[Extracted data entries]
/-- Fields that `settleUpdate` keeps. -/
theorem State.settleUpdate_frame (s : State) (r : Region) (u : UpdateEntry) (doom : Doom) (missing : StationMap) :
    (State.settleUpdate s r u doom missing).power = s.power ∧ (State.settleUpdate s r u doom missing).nv = s.nv ∧ (State.settleUpdate s r u doom missing).port = s.port ∧ (State.settleUpdate s r u doom missing).line = s.line ∧ (State.settleUpdate s r u doom missing).roster = s.roster ∧ (State.settleUpdate s r u doom missing).table = s.table ∧ (State.settleUpdate s r u doom missing).applyQ = s.applyQ ∧ (State.settleUpdate s r u doom missing).unsaved = s.unsaved ∧ (State.settleUpdate s r u doom missing).catchup = s.catchup ∧ (State.settleUpdate s r u doom missing).serving = s.serving ∧ (State.settleUpdate s r u doom missing).arb = s.arb ∧ (State.settleUpdate s r u doom missing).serial = s.serial ∧ (State.settleUpdate s r u doom missing).free = s.free ∧ (State.settleUpdate s r u doom missing).pending = s.pending := by
  unfold State.settleUpdate; (repeat' (first | split | dsimp only)) <;> simp
@[simp] theorem State.settleUpdate_power (s : State) (r : Region) (u : UpdateEntry) (doom : Doom) (missing : StationMap) : (State.settleUpdate s r u doom missing).power = s.power :=
  (State.settleUpdate_frame s r u doom missing).1
@[simp] theorem State.settleUpdate_nv (s : State) (r : Region) (u : UpdateEntry) (doom : Doom) (missing : StationMap) : (State.settleUpdate s r u doom missing).nv = s.nv :=
  (State.settleUpdate_frame s r u doom missing).2.1
@[simp] theorem State.settleUpdate_port (s : State) (r : Region) (u : UpdateEntry) (doom : Doom) (missing : StationMap) : (State.settleUpdate s r u doom missing).port = s.port :=
  (State.settleUpdate_frame s r u doom missing).2.2.1
@[simp] theorem State.settleUpdate_line (s : State) (r : Region) (u : UpdateEntry) (doom : Doom) (missing : StationMap) : (State.settleUpdate s r u doom missing).line = s.line :=
  (State.settleUpdate_frame s r u doom missing).2.2.2.1
@[simp] theorem State.settleUpdate_roster (s : State) (r : Region) (u : UpdateEntry) (doom : Doom) (missing : StationMap) : (State.settleUpdate s r u doom missing).roster = s.roster :=
  (State.settleUpdate_frame s r u doom missing).2.2.2.2.1
@[simp] theorem State.settleUpdate_table (s : State) (r : Region) (u : UpdateEntry) (doom : Doom) (missing : StationMap) : (State.settleUpdate s r u doom missing).table = s.table :=
  (State.settleUpdate_frame s r u doom missing).2.2.2.2.2.1
@[simp] theorem State.settleUpdate_applyQ (s : State) (r : Region) (u : UpdateEntry) (doom : Doom) (missing : StationMap) : (State.settleUpdate s r u doom missing).applyQ = s.applyQ :=
  (State.settleUpdate_frame s r u doom missing).2.2.2.2.2.2.1
@[simp] theorem State.settleUpdate_unsaved (s : State) (r : Region) (u : UpdateEntry) (doom : Doom) (missing : StationMap) : (State.settleUpdate s r u doom missing).unsaved = s.unsaved :=
  (State.settleUpdate_frame s r u doom missing).2.2.2.2.2.2.2.1
@[simp] theorem State.settleUpdate_catchup (s : State) (r : Region) (u : UpdateEntry) (doom : Doom) (missing : StationMap) : (State.settleUpdate s r u doom missing).catchup = s.catchup :=
  (State.settleUpdate_frame s r u doom missing).2.2.2.2.2.2.2.2.1
@[simp] theorem State.settleUpdate_serving (s : State) (r : Region) (u : UpdateEntry) (doom : Doom) (missing : StationMap) : (State.settleUpdate s r u doom missing).serving = s.serving :=
  (State.settleUpdate_frame s r u doom missing).2.2.2.2.2.2.2.2.2.1
@[simp] theorem State.settleUpdate_arb (s : State) (r : Region) (u : UpdateEntry) (doom : Doom) (missing : StationMap) : (State.settleUpdate s r u doom missing).arb = s.arb :=
  (State.settleUpdate_frame s r u doom missing).2.2.2.2.2.2.2.2.2.2.1
@[simp] theorem State.settleUpdate_serial (s : State) (r : Region) (u : UpdateEntry) (doom : Doom) (missing : StationMap) : (State.settleUpdate s r u doom missing).serial = s.serial :=
  (State.settleUpdate_frame s r u doom missing).2.2.2.2.2.2.2.2.2.2.2.1
@[simp] theorem State.settleUpdate_free (s : State) (r : Region) (u : UpdateEntry) (doom : Doom) (missing : StationMap) : (State.settleUpdate s r u doom missing).free = s.free :=
  (State.settleUpdate_frame s r u doom missing).2.2.2.2.2.2.2.2.2.2.2.2.1
@[simp] theorem State.settleUpdate_pending (s : State) (r : Region) (u : UpdateEntry) (doom : Doom) (missing : StationMap) : (State.settleUpdate s r u doom missing).pending = s.pending :=
  (State.settleUpdate_frame s r u doom missing).2.2.2.2.2.2.2.2.2.2.2.2.2
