-- ==== Sys2Proof/Laws/ProtocolWithin.lean ====
section
/-! SUPPORT. What each operation of Machine/Protocol.lean leaves as it is within the blocks it changes. -/

namespace Sys2Proof.Machine

/-- With no pull to open, none opens. -/
theorem State.openPullsFrom_none (n : Nat) (s : State) (h : s.nextPull = none) : State.openPullsFrom (n + 1) s = s := by
  simp [State.openPullsFrom, h]

/-- With a pull to open, it opens and the rest follows. -/
theorem State.openPullsFrom_some (n : Nat) (s : State) (p : Region × Station × Cause) (h : s.nextPull = some p) :
    State.openPullsFrom (n + 1) s = State.openPullsFrom n (s.openPull p.1 p.2.1 p.2.2) := by
  simp [State.openPullsFrom, h]

/-- Clearing an owner's working flags keeps the stamp. -/
@[simp] theorem RegionEntry.clearFlags_stamp (e : RegionEntry) : e.clearFlags.stamp = e.stamp := rfl

/-- Clearing an owner's working flags keeps every copy stamp. -/
@[simp] theorem State.clearFlags_stamp (s : State) (r : Region) (q : Nat) (hq : q < 64) :
    (s.mapEntry r RegionEntry.clearFlags).table[q].stamp = s.table[q].stamp :=
  State.mapEntry_stamp s r q hq _ fun _ => rfl

/-- Parts of its blocks that `endServing` keeps. -/
theorem State.endServing_within (s : State) (r : Region) :
    (State.endServing s r).nv.array = s.nv.array ∧ (State.endServing s r).nv.setup = s.nv.setup ∧ (State.endServing s r).nv.intent = s.nv.intent ∧ (State.endServing s r).ctl.number = s.ctl.number ∧ (State.endServing s r).ctl.rate = s.ctl.rate ∧ (State.endServing s r).ctl.members = s.ctl.members ∧ (State.endServing s r).ctl.guardSet = s.ctl.guardSet ∧ (State.endServing s r).ctl.state = s.ctl.state ∧ (State.endServing s r).ctl.beaconDue = s.ctl.beaconDue ∧ (State.endServing s r).ctl.beaconTimer = s.ctl.beaconTimer ∧ (State.endServing s r).ctl.joining = s.ctl.joining ∧ (∀ (q : Nat) (hq : q < 64), (State.endServing s r).table[q].stamp = s.table[q].stamp) := by
  unfold State.endServing; (repeat' (first | split | dsimp only)) <;> simp
@[simp] theorem State.endServing_nv_array (s : State) (r : Region) : (State.endServing s r).nv.array = s.nv.array :=
  (State.endServing_within s r).1
@[simp] theorem State.endServing_nv_setup (s : State) (r : Region) : (State.endServing s r).nv.setup = s.nv.setup :=
  (State.endServing_within s r).2.1
@[simp] theorem State.endServing_nv_intent (s : State) (r : Region) : (State.endServing s r).nv.intent = s.nv.intent :=
  (State.endServing_within s r).2.2.1
@[simp] theorem State.endServing_ctl_number (s : State) (r : Region) : (State.endServing s r).ctl.number = s.ctl.number :=
  (State.endServing_within s r).2.2.2.1
@[simp] theorem State.endServing_ctl_rate (s : State) (r : Region) : (State.endServing s r).ctl.rate = s.ctl.rate :=
  (State.endServing_within s r).2.2.2.2.1
@[simp] theorem State.endServing_ctl_members (s : State) (r : Region) : (State.endServing s r).ctl.members = s.ctl.members :=
  (State.endServing_within s r).2.2.2.2.2.1
@[simp] theorem State.endServing_ctl_guardSet (s : State) (r : Region) : (State.endServing s r).ctl.guardSet = s.ctl.guardSet :=
  (State.endServing_within s r).2.2.2.2.2.2.1
@[simp] theorem State.endServing_ctl_state (s : State) (r : Region) : (State.endServing s r).ctl.state = s.ctl.state :=
  (State.endServing_within s r).2.2.2.2.2.2.2.1
@[simp] theorem State.endServing_ctl_beaconDue (s : State) (r : Region) : (State.endServing s r).ctl.beaconDue = s.ctl.beaconDue :=
  (State.endServing_within s r).2.2.2.2.2.2.2.2.1
@[simp] theorem State.endServing_ctl_beaconTimer (s : State) (r : Region) : (State.endServing s r).ctl.beaconTimer = s.ctl.beaconTimer :=
  (State.endServing_within s r).2.2.2.2.2.2.2.2.2.1
@[simp] theorem State.endServing_ctl_joining (s : State) (r : Region) : (State.endServing s r).ctl.joining = s.ctl.joining :=
  (State.endServing_within s r).2.2.2.2.2.2.2.2.2.2.1
@[simp] theorem State.endServing_stamp (s : State) (r : Region) (q : Nat) (hq : q < 64) : (State.endServing s r).table[q].stamp = s.table[q].stamp :=
  (State.endServing_within s r).2.2.2.2.2.2.2.2.2.2.2 q hq
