-- ==== Sys2Proof/Laws/ArrayEventsWithin.lean ====
section
/-! SUPPORT. What each operation of Machine/ArrayEvents.lean leaves as it is within the blocks it changes. -/

namespace Sys2Proof.Machine

/-- Parts of its blocks that `setupWritten` keeps. -/
theorem State.setupWritten_within (s : State) (members : StationMap) (guardSet : RegionMap) :
    (State.setupWritten s members guardSet).nv.array = s.nv.array ∧ (State.setupWritten s members guardSet).nv.regions = s.nv.regions ∧ (State.setupWritten s members guardSet).nv.intent = s.nv.intent ∧ (State.setupWritten s members guardSet).ctl.number = s.ctl.number ∧ (State.setupWritten s members guardSet).ctl.rate = s.ctl.rate ∧ (State.setupWritten s members guardSet).ctl.state = s.ctl.state ∧ (State.setupWritten s members guardSet).ctl.beaconDue = s.ctl.beaconDue ∧ (State.setupWritten s members guardSet).ctl.beaconTimer = s.ctl.beaconTimer ∧ (State.setupWritten s members guardSet).ctl.joining = s.ctl.joining ∧ (State.setupWritten s members guardSet).port.refused = s.port.refused ∧ (State.setupWritten s members guardSet).port.sdo = s.port.sdo := by
  unfold State.setupWritten; (repeat' (first | split | dsimp only)) <;> simp
@[simp] theorem State.setupWritten_nv_array (s : State) (members : StationMap) (guardSet : RegionMap) : (State.setupWritten s members guardSet).nv.array = s.nv.array :=
  (State.setupWritten_within s members guardSet).1
@[simp] theorem State.setupWritten_nv_regions (s : State) (members : StationMap) (guardSet : RegionMap) : (State.setupWritten s members guardSet).nv.regions = s.nv.regions :=
  (State.setupWritten_within s members guardSet).2.1
@[simp] theorem State.setupWritten_nv_intent (s : State) (members : StationMap) (guardSet : RegionMap) : (State.setupWritten s members guardSet).nv.intent = s.nv.intent :=
  (State.setupWritten_within s members guardSet).2.2.1
@[simp] theorem State.setupWritten_ctl_number (s : State) (members : StationMap) (guardSet : RegionMap) : (State.setupWritten s members guardSet).ctl.number = s.ctl.number :=
  (State.setupWritten_within s members guardSet).2.2.2.1
@[simp] theorem State.setupWritten_ctl_rate (s : State) (members : StationMap) (guardSet : RegionMap) : (State.setupWritten s members guardSet).ctl.rate = s.ctl.rate :=
  (State.setupWritten_within s members guardSet).2.2.2.2.1
@[simp] theorem State.setupWritten_ctl_state (s : State) (members : StationMap) (guardSet : RegionMap) : (State.setupWritten s members guardSet).ctl.state = s.ctl.state :=
  (State.setupWritten_within s members guardSet).2.2.2.2.2.1
@[simp] theorem State.setupWritten_ctl_beaconDue (s : State) (members : StationMap) (guardSet : RegionMap) : (State.setupWritten s members guardSet).ctl.beaconDue = s.ctl.beaconDue :=
  (State.setupWritten_within s members guardSet).2.2.2.2.2.2.1
@[simp] theorem State.setupWritten_ctl_beaconTimer (s : State) (members : StationMap) (guardSet : RegionMap) : (State.setupWritten s members guardSet).ctl.beaconTimer = s.ctl.beaconTimer :=
  (State.setupWritten_within s members guardSet).2.2.2.2.2.2.2.1
@[simp] theorem State.setupWritten_ctl_joining (s : State) (members : StationMap) (guardSet : RegionMap) : (State.setupWritten s members guardSet).ctl.joining = s.ctl.joining :=
  (State.setupWritten_within s members guardSet).2.2.2.2.2.2.2.2.1
@[simp] theorem State.setupWritten_port_refused (s : State) (members : StationMap) (guardSet : RegionMap) : (State.setupWritten s members guardSet).port.refused = s.port.refused :=
  (State.setupWritten_within s members guardSet).2.2.2.2.2.2.2.2.2.1
@[simp] theorem State.setupWritten_port_sdo (s : State) (members : StationMap) (guardSet : RegionMap) : (State.setupWritten s members guardSet).port.sdo = s.port.sdo :=
  (State.setupWritten_within s members guardSet).2.2.2.2.2.2.2.2.2.2

/-- Parts of its blocks that `formatRegionDone` keeps. -/
theorem State.formatRegionDone_within (s : State) (r : Region) :
    (State.formatRegionDone s r).nv.array = s.nv.array ∧ (State.formatRegionDone s r).nv.setup = s.nv.setup := by
  unfold State.formatRegionDone; (repeat' (first | split | dsimp only)) <;> simp
@[simp] theorem State.formatRegionDone_nv_array (s : State) (r : Region) : (State.formatRegionDone s r).nv.array = s.nv.array :=
  (State.formatRegionDone_within s r).1
@[simp] theorem State.formatRegionDone_nv_setup (s : State) (r : Region) : (State.formatRegionDone s r).nv.setup = s.nv.setup :=
  (State.formatRegionDone_within s r).2

/-- Parts of its blocks that `formatNext` keeps. -/
theorem State.formatNext_within (s : State) (r : Region) (k : Chunk) :
    (State.formatNext s r k).nv.array = s.nv.array ∧ (State.formatNext s r k).nv.setup = s.nv.setup ∧ (State.formatNext s r k).port.refused = s.port.refused ∧ (State.formatNext s r k).port.sdo = s.port.sdo := by
  unfold State.formatNext; (repeat' (first | split | dsimp only)) <;> simp
@[simp] theorem State.formatNext_nv_array (s : State) (r : Region) (k : Chunk) : (State.formatNext s r k).nv.array = s.nv.array :=
  (State.formatNext_within s r k).1
@[simp] theorem State.formatNext_nv_setup (s : State) (r : Region) (k : Chunk) : (State.formatNext s r k).nv.setup = s.nv.setup :=
  (State.formatNext_within s r k).2.1
@[simp] theorem State.formatNext_port_refused (s : State) (r : Region) (k : Chunk) : (State.formatNext s r k).port.refused = s.port.refused :=
  (State.formatNext_within s r k).2.2.1
@[simp] theorem State.formatNext_port_sdo (s : State) (r : Region) (k : Chunk) : (State.formatNext s r k).port.sdo = s.port.sdo :=
  (State.formatNext_within s r k).2.2.2

/-- Parts of its blocks that `formatStep` keeps. -/
theorem State.formatStep_within (s : State) (r : Region) (k : Chunk) :
    (State.formatStep s r k).nv.setup = s.nv.setup ∧ (State.formatStep s r k).port.refused = s.port.refused ∧ (State.formatStep s r k).port.sdo = s.port.sdo := by
  unfold State.formatStep; (repeat' (first | split | dsimp only)) <;> simp
@[simp] theorem State.formatStep_nv_setup (s : State) (r : Region) (k : Chunk) : (State.formatStep s r k).nv.setup = s.nv.setup :=
  (State.formatStep_within s r k).1
@[simp] theorem State.formatStep_port_refused (s : State) (r : Region) (k : Chunk) : (State.formatStep s r k).port.refused = s.port.refused :=
  (State.formatStep_within s r k).2.1
@[simp] theorem State.formatStep_port_sdo (s : State) (r : Region) (k : Chunk) : (State.formatStep s r k).port.sdo = s.port.sdo :=
  (State.formatStep_within s r k).2.2

/-- Parts of its blocks that `readPiece` keeps. -/
theorem State.readPiece_within (s : State) (w : ReadWork) :
    (State.readPiece s w).port.refused = s.port.refused ∧ (State.readPiece s w).port.sdo = s.port.sdo := by
  unfold State.readPiece; (repeat' (first | split | dsimp only)) <;> simp
@[simp] theorem State.readPiece_port_refused (s : State) (w : ReadWork) : (State.readPiece s w).port.refused = s.port.refused :=
  (State.readPiece_within s w).1
@[simp] theorem State.readPiece_port_sdo (s : State) (w : ReadWork) : (State.readPiece s w).port.sdo = s.port.sdo :=
  (State.readPiece_within s w).2

/-- Parts of its blocks that `ownerWrote` keeps. -/
theorem State.ownerWrote_within (s : State) (w : WriteWork) :
    (State.ownerWrote s w).nv.array = s.nv.array ∧ (State.ownerWrote s w).nv.setup = s.nv.setup ∧ (State.ownerWrote s w).ctl.number = s.ctl.number ∧ (State.ownerWrote s w).ctl.rate = s.ctl.rate ∧ (State.ownerWrote s w).ctl.members = s.ctl.members ∧ (State.ownerWrote s w).ctl.guardSet = s.ctl.guardSet ∧ (State.ownerWrote s w).ctl.state = s.ctl.state ∧ (State.ownerWrote s w).ctl.beaconDue = s.ctl.beaconDue ∧ (State.ownerWrote s w).ctl.beaconTimer = s.ctl.beaconTimer ∧ (State.ownerWrote s w).ctl.joining = s.ctl.joining ∧ (State.ownerWrote s w).port.refused = s.port.refused ∧ (State.ownerWrote s w).port.sdo = s.port.sdo := by
  unfold State.ownerWrote; (repeat' (first | split | dsimp only)) <;> simp
@[simp] theorem State.ownerWrote_nv_array (s : State) (w : WriteWork) : (State.ownerWrote s w).nv.array = s.nv.array :=
  (State.ownerWrote_within s w).1
@[simp] theorem State.ownerWrote_nv_setup (s : State) (w : WriteWork) : (State.ownerWrote s w).nv.setup = s.nv.setup :=
  (State.ownerWrote_within s w).2.1
@[simp] theorem State.ownerWrote_ctl_number (s : State) (w : WriteWork) : (State.ownerWrote s w).ctl.number = s.ctl.number :=
  (State.ownerWrote_within s w).2.2.1
@[simp] theorem State.ownerWrote_ctl_rate (s : State) (w : WriteWork) : (State.ownerWrote s w).ctl.rate = s.ctl.rate :=
  (State.ownerWrote_within s w).2.2.2.1
@[simp] theorem State.ownerWrote_ctl_members (s : State) (w : WriteWork) : (State.ownerWrote s w).ctl.members = s.ctl.members :=
  (State.ownerWrote_within s w).2.2.2.2.1
@[simp] theorem State.ownerWrote_ctl_guardSet (s : State) (w : WriteWork) : (State.ownerWrote s w).ctl.guardSet = s.ctl.guardSet :=
  (State.ownerWrote_within s w).2.2.2.2.2.1
@[simp] theorem State.ownerWrote_ctl_state (s : State) (w : WriteWork) : (State.ownerWrote s w).ctl.state = s.ctl.state :=
  (State.ownerWrote_within s w).2.2.2.2.2.2.1
@[simp] theorem State.ownerWrote_ctl_beaconDue (s : State) (w : WriteWork) : (State.ownerWrote s w).ctl.beaconDue = s.ctl.beaconDue :=
  (State.ownerWrote_within s w).2.2.2.2.2.2.2.1
@[simp] theorem State.ownerWrote_ctl_beaconTimer (s : State) (w : WriteWork) : (State.ownerWrote s w).ctl.beaconTimer = s.ctl.beaconTimer :=
  (State.ownerWrote_within s w).2.2.2.2.2.2.2.2.1
@[simp] theorem State.ownerWrote_ctl_joining (s : State) (w : WriteWork) : (State.ownerWrote s w).ctl.joining = s.ctl.joining :=
  (State.ownerWrote_within s w).2.2.2.2.2.2.2.2.2.1
@[simp] theorem State.ownerWrote_port_refused (s : State) (w : WriteWork) : (State.ownerWrote s w).port.refused = s.port.refused :=
  (State.ownerWrote_within s w).2.2.2.2.2.2.2.2.2.2.1
@[simp] theorem State.ownerWrote_port_sdo (s : State) (w : WriteWork) : (State.ownerWrote s w).port.sdo = s.port.sdo :=
  (State.ownerWrote_within s w).2.2.2.2.2.2.2.2.2.2.2

/-- Parts of its blocks that `concludeWrite` keeps. -/
theorem State.concludeWrite_within (s : State) (w : WriteWork) :
    (State.concludeWrite s w).nv.array = s.nv.array ∧ (State.concludeWrite s w).nv.setup = s.nv.setup ∧ (State.concludeWrite s w).ctl.number = s.ctl.number ∧ (State.concludeWrite s w).ctl.rate = s.ctl.rate ∧ (State.concludeWrite s w).ctl.members = s.ctl.members ∧ (State.concludeWrite s w).ctl.guardSet = s.ctl.guardSet ∧ (State.concludeWrite s w).ctl.state = s.ctl.state ∧ (State.concludeWrite s w).ctl.beaconDue = s.ctl.beaconDue ∧ (State.concludeWrite s w).ctl.beaconTimer = s.ctl.beaconTimer ∧ (State.concludeWrite s w).ctl.joining = s.ctl.joining ∧ (State.concludeWrite s w).port.refused = s.port.refused ∧ (State.concludeWrite s w).port.sdo = s.port.sdo := by
  unfold State.concludeWrite; (repeat' (first | split | dsimp only)) <;> simp
@[simp] theorem State.concludeWrite_nv_array (s : State) (w : WriteWork) : (State.concludeWrite s w).nv.array = s.nv.array :=
  (State.concludeWrite_within s w).1
@[simp] theorem State.concludeWrite_nv_setup (s : State) (w : WriteWork) : (State.concludeWrite s w).nv.setup = s.nv.setup :=
  (State.concludeWrite_within s w).2.1
@[simp] theorem State.concludeWrite_ctl_number (s : State) (w : WriteWork) : (State.concludeWrite s w).ctl.number = s.ctl.number :=
  (State.concludeWrite_within s w).2.2.1
@[simp] theorem State.concludeWrite_ctl_rate (s : State) (w : WriteWork) : (State.concludeWrite s w).ctl.rate = s.ctl.rate :=
  (State.concludeWrite_within s w).2.2.2.1
@[simp] theorem State.concludeWrite_ctl_members (s : State) (w : WriteWork) : (State.concludeWrite s w).ctl.members = s.ctl.members :=
  (State.concludeWrite_within s w).2.2.2.2.1
@[simp] theorem State.concludeWrite_ctl_guardSet (s : State) (w : WriteWork) : (State.concludeWrite s w).ctl.guardSet = s.ctl.guardSet :=
  (State.concludeWrite_within s w).2.2.2.2.2.1
@[simp] theorem State.concludeWrite_ctl_state (s : State) (w : WriteWork) : (State.concludeWrite s w).ctl.state = s.ctl.state :=
  (State.concludeWrite_within s w).2.2.2.2.2.2.1
@[simp] theorem State.concludeWrite_ctl_beaconDue (s : State) (w : WriteWork) : (State.concludeWrite s w).ctl.beaconDue = s.ctl.beaconDue :=
  (State.concludeWrite_within s w).2.2.2.2.2.2.2.1
@[simp] theorem State.concludeWrite_ctl_beaconTimer (s : State) (w : WriteWork) : (State.concludeWrite s w).ctl.beaconTimer = s.ctl.beaconTimer :=
  (State.concludeWrite_within s w).2.2.2.2.2.2.2.2.1
@[simp] theorem State.concludeWrite_ctl_joining (s : State) (w : WriteWork) : (State.concludeWrite s w).ctl.joining = s.ctl.joining :=
  (State.concludeWrite_within s w).2.2.2.2.2.2.2.2.2.1
@[simp] theorem State.concludeWrite_port_refused (s : State) (w : WriteWork) : (State.concludeWrite s w).port.refused = s.port.refused :=
  (State.concludeWrite_within s w).2.2.2.2.2.2.2.2.2.2.1
@[simp] theorem State.concludeWrite_port_sdo (s : State) (w : WriteWork) : (State.concludeWrite s w).port.sdo = s.port.sdo :=
  (State.concludeWrite_within s w).2.2.2.2.2.2.2.2.2.2.2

Task directions
In the entries above, find the line with "theorem State.openPullsFrom_some (n" and the line with "theorem State.endServing_within (s", then restate word for word both of them and every line between, with nothing more.

Response below
theorem State.openPullsFrom_some (n : Nat) (s : State) (p : Region × Station × Cause) (h : s.nextPull = some p) :
    State.openPullsFrom (n + 1) s = State.openPullsFrom n (s.openPull p.1 p.2.1 p.2.2) := by
  simp [State.openPullsFrom, h]

/-- Clearing an owner's working flags keeps the stamp. -/
@[simp] theorem RegionEntry.clearFlags_stamp (e : RegionEntry) : e.clearFlags.stamp = e.stamp := rfl

/-- Clearing an owner's working flags keeps every copy stamp. -/
@[simp] theorem State.clearFlags_stamp (s : State) (r : Region) (q : Nat) (hq : q < 64) :
    (s.mapEntry r RegionEntry.clearFlags).table[q].stamp = s.table[q].stamp :=
  State.mapEntry_stamp s r q hq _ fun _ => rfl

/-- Parts of its blocks that `endServing` keeps. -/
theorem State.endServing_within (s : State) (r : Region) :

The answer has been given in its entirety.